Township in Pennsylvania, US

Rockefeller Township is a township in Northumberland County, Pennsylvania, United States. The population at the 2010 Census was 2,273, an increase over the figure of 2,221 tabulated in 2000.

==History==
The Zion Stone Church was listed on the National Register of Historic Places on October 6, 1984.

==Geography==
According to the United States Census Bureau, the township has a total area of 20.6 square miles (53.4 km^{2}), all land.

==Demographics==

As of the census of 2000, there were 2,221 people, 836 households, and 681 families residing in the township. The population density was 107.6 PD/sqmi. There were 868 housing units at an average density of 42.1 /sqmi. The racial makeup of the township was 99.19% White, 0.05% African American, 0.14% Native American, 0.09% Asian, 0.23% from other races, and 0.32% from two or more races. Hispanic or Latino of any race were 0.23% of the population.

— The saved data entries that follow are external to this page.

@[simp] theorem updEng_regs (e : Nat) (g : Engine → Engine) : (s.updEng e g).regs = s.regs := (rfl)
@[simp] theorem updEng_latch (e : Nat) (g : Engine → Engine) : (s.updEng e g).latch = s.latch := (rfl)
@[simp] theorem updEng_loHeld (e : Nat) (g : Engine → Engine) : (s.updEng e g).loHeld = s.loHeld := (rfl)
@[simp] theorem updEng_mrd (e : Nat) (g : Engine → Engine) : (s.updEng e g).mrd = s.mrd := (rfl)
@[simp] theorem updEng_store (e : Nat) (g : Engine → Engine) : (s.updEng e g).store = s.store := (rfl)
@[simp] theorem updEng_fw (e : Nat) (g : Engine → Engine) : (s.updEng e g).fw = s.fw := (rfl)
@[simp] theorem updEng_rst (e : Nat) (g : Engine → Engine) : (s.updEng e g).rst = s.rst := (rfl)
@[simp] theorem updEng_pwr (e : Nat) (g : Engine → Engine) : (s.updEng e g).pwr = s.pwr := (rfl)
@[simp] theorem updEng_mft (e : Nat) (g : Engine → Engine) : (s.updEng e g).mft = s.mft := (rfl)
@[simp] theorem updEng_ept (e : Nat) (g : Engine → Engine) : (s.updEng e g).ept = s.ept := (rfl)
@[simp] theorem updEng_shelf (e : Nat) (g : Engine → Engine) : (s.updEng e g).shelf = s.shelf := (rfl)
@[simp] theorem updEng_host (e : Nat) (g : Engine → Engine) : (s.updEng e g).host = s.host := (rfl)
@[simp] theorem updEng_tug (e : Nat) (g : Engine → Engine) : (s.updEng e g).tug = s.tug := (rfl)
@[simp] theorem updEng_tal (e : Nat) (g : Engine → Engine) : (s.updEng e g).tal = s.tal := (rfl)
@[simp] theorem updEng_net (e : Nat) (g : Engine → Engine) : (s.updEng e g).net = s.net := (rfl)
@[simp] theorem updEng_pair (e : Nat) (g : Engine → Engine) : (s.updEng e g).pair = s.pair := (rfl)
@[simp] theorem updEng_peerOut (e : Nat) (g : Engine → Engine) : (s.updEng e g).peerOut = s.peerOut := (rfl)
@[simp] theorem updEng_ary (e : Nat) (g : Engine → Engine) : (s.updEng e g).ary = s.ary := (rfl)
@[simp] theorem updEng_cip (e : Nat) (g : Engine → Engine) : (s.updEng e g).cip = s.cip := (rfl)
@[simp] theorem updEng_slc (e : Nat) (g : Engine → Engine) : (s.updEng e g).slc = s.slc := (rfl)
@[simp] theorem updEng_cnl (e : Nat) (g : Engine → Engine) : (s.updEng e g).cnl = s.cnl := (rfl)
@[simp] theorem updEng_whf (e : Nat) (g : Engine → Engine) : (s.updEng e g).whf = s.whf := (rfl)
@[simp] theorem updEng_res (e : Nat) (g : Engine → Engine) : (s.updEng e g).res = s.res := (rfl)
@[simp] theorem updEng_port (e : Nat) (g : Engine → Engine) : (s.updEng e g).port = s.port := (rfl)
@[simp] theorem updEng_idle (e : Nat) (g : Engine → Engine) : (s.updEng e g).idle = s.idle := (rfl)
@[simp] theorem updEng_drives (e : Nat) (g : Engine → Engine) : (s.updEng e g).drives = s.drives := (rfl)
@[simp] theorem updEng_away (e : Nat) (g : Engine → Engine) : (s.updEng e g).away = s.away := (rfl)
@[simp] theorem updEng_out (e : Nat) (g : Engine → Engine) : (s.updEng e g).out = s.out := (rfl)
@[simp] theorem updEng_pending (e : Nat) (g : Engine → Engine) : (s.updEng e g).pending = s.pending := (rfl)
@[simp] theorem updEng_now (e : Nat) (g : Engine → Engine) : (s.updEng e g).now = s.now := (rfl)
@[simp] theorem updEng_timeBase (e : Nat) (g : Engine → Engine) : (s.updEng e g).timeBase = s.timeBase := (rfl)
@[simp] theorem updEng_free (e : Nat) (g : Engine → Engine) : (s.updEng e g).free = s.free := (rfl)
@[simp] theorem updEng_reg (e : Nat) (g : Engine → Engine) (x : Nat) : (s.updEng e g).reg x = s.reg x := (rfl)
@[simp] theorem updEng_fld (e : Nat) (g : Engine → Engine) (x : Fld) : (s.updEng e g).fld x = s.fld x := (rfl)
@[simp] theorem updEng_flag (e : Nat) (g : Engine → Engine) (x : Fld) : (s.updEng e g).flag x = s.flag x := (rfl)

@[simp] theorem updBerth_regs (b : Nat) (g : Berth → Berth) : (s.updBerth b g).regs = s.regs := (rfl)
@[simp] theorem updBerth_latch (b : Nat) (g : Berth → Berth) : (s.updBerth b g).latch = s.latch := (rfl)
@[simp] theorem updBerth_loHeld (b : Nat) (g : Berth → Berth) : (s.updBerth b g).loHeld = s.loHeld := (rfl)
@[simp] theorem updBerth_mrd (b : Nat) (g : Berth → Berth) : (s.updBerth b g).mrd = s.mrd := (rfl)
@[simp] theorem updBerth_store (b : Nat) (g : Berth → Berth) : (s.updBerth b g).store = s.store := (rfl)
@[simp] theorem updBerth_fw (b : Nat) (g : Berth → Berth) : (s.updBerth b g).fw = s.fw := (rfl)
@[simp] theorem updBerth_rst (b : Nat) (g : Berth → Berth) : (s.updBerth b g).rst = s.rst := (rfl)
@[simp] theorem updBerth_pwr (b : Nat) (g : Berth → Berth) : (s.updBerth b g).pwr = s.pwr := (rfl)
@[simp] theorem updBerth_mft (b : Nat) (g : Berth → Berth) : (s.updBerth b g).mft = s.mft := (rfl)
@[simp] theorem updBerth_ept (b : Nat) (g : Berth → Berth) : (s.updBerth b g).ept = s.ept := (rfl)
@[simp] theorem updBerth_shelf (b : Nat) (g : Berth → Berth) : (s.updBerth b g).shelf = s.shelf := (rfl)
@[simp] theorem updBerth_host (b : Nat) (g : Berth → Berth) : (s.updBerth b g).host = s.host := (rfl)
@[simp] theorem updBerth_tug (b : Nat) (g : Berth → Berth) : (s.updBerth b g).tug = s.tug := (rfl)
@[simp] theorem updBerth_tal (b : Nat) (g : Berth → Berth) : (s.updBerth b g).tal = s.tal := (rfl)
@[simp] theorem updBerth_net (b : Nat) (g : Berth → Berth) : (s.updBerth b g).net = s.net := (rfl)
@[simp] theorem updBerth_pair (b : Nat) (g : Berth → Berth) : (s.updBerth b g).pair = s.pair := (rfl)
@[simp] theorem updBerth_peerOut (b : Nat) (g : Berth → Berth) : (s.updBerth b g).peerOut = s.peerOut := (rfl)
@[simp] theorem updBerth_ary (b : Nat) (g : Berth → Berth) : (s.updBerth b g).ary = s.ary := (rfl)
@[simp] theorem updBerth_cip (b : Nat) (g : Berth → Berth) : (s.updBerth b g).cip = s.cip := (rfl)
@[simp] theorem updBerth_slc (b : Nat) (g : Berth → Berth) : (s.updBerth b g).slc = s.slc := (rfl)
@[simp] theorem updBerth_cnl (b : Nat) (g : Berth → Berth) : (s.updBerth b g).cnl = s.cnl := (rfl)
@[simp] theorem updBerth_whf (b : Nat) (g : Berth → Berth) : (s.updBerth b g).whf = s.whf := (rfl)
@[simp] theorem updBerth_res (b : Nat) (g : Berth → Berth) : (s.updBerth b g).res = s.res := (rfl)
@[simp] theorem updBerth_port (b : Nat) (g : Berth → Berth) : (s.updBerth b g).port = s.port := (rfl)
@[simp] theorem updBerth_idle (b : Nat) (g : Berth → Berth) : (s.updBerth b g).idle = s.idle := (rfl)
@[simp] theorem updBerth_drives (b : Nat) (g : Berth → Berth) : (s.updBerth b g).drives = s.drives := (rfl)
@[simp] theorem updBerth_away (b : Nat) (g : Berth → Berth) : (s.updBerth b g).away = s.away := (rfl)
@[simp] theorem updBerth_out (b : Nat) (g : Berth → Berth) : (s.updBerth b g).out = s.out := (rfl)
@[simp] theorem updBerth_pending (b : Nat) (g : Berth → Berth) : (s.updBerth b g).pending = s.pending := (rfl)
@[simp] theorem updBerth_now (b : Nat) (g : Berth → Berth) : (s.updBerth b g).now = s.now := (rfl)
@[simp] theorem updBerth_timeBase (b : Nat) (g : Berth → Berth) : (s.updBerth b g).timeBase = s.timeBase := (rfl)
@[simp] theorem updBerth_free (b : Nat) (g : Berth → Berth) : (s.updBerth b g).free = s.free := (rfl)
@[simp] theorem updBerth_reg (b : Nat) (g : Berth → Berth) (x : Nat) : (s.updBerth b g).reg x = s.reg x := (rfl)
@[simp] theorem updBerth_fld (b : Nat) (g : Berth → Berth) (x : Fld) : (s.updBerth b g).fld x = s.fld x := (rfl)
@[simp] theorem updBerth_flag (b : Nat) (g : Berth → Berth) (x : Fld) : (s.updBerth b g).flag x = s.flag x := (rfl)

There were 836 households, out of which 31.8% had children under the age of 18 living with them, 73.3% were married couples living together, 5.6% had a female householder with no husband present, and 18.5% were non-families. 14.7% of all households were made up of individuals, and 6.9% had someone living alone who was 65 years of age or older. The average household size was 2.66 and the average family size was 2.94.

In the township the population was spread out, with 22.8% under the age of 18, 5.9% from 18 to 24, 30.1% from 25 to 44, 28.0% from 45 to 64, and 13.2% who were 65 years of age or older. The median age was 41 years. For every 100 females, there were 99.6 males. For every 100 females age 18 and over, there were 97.9 males.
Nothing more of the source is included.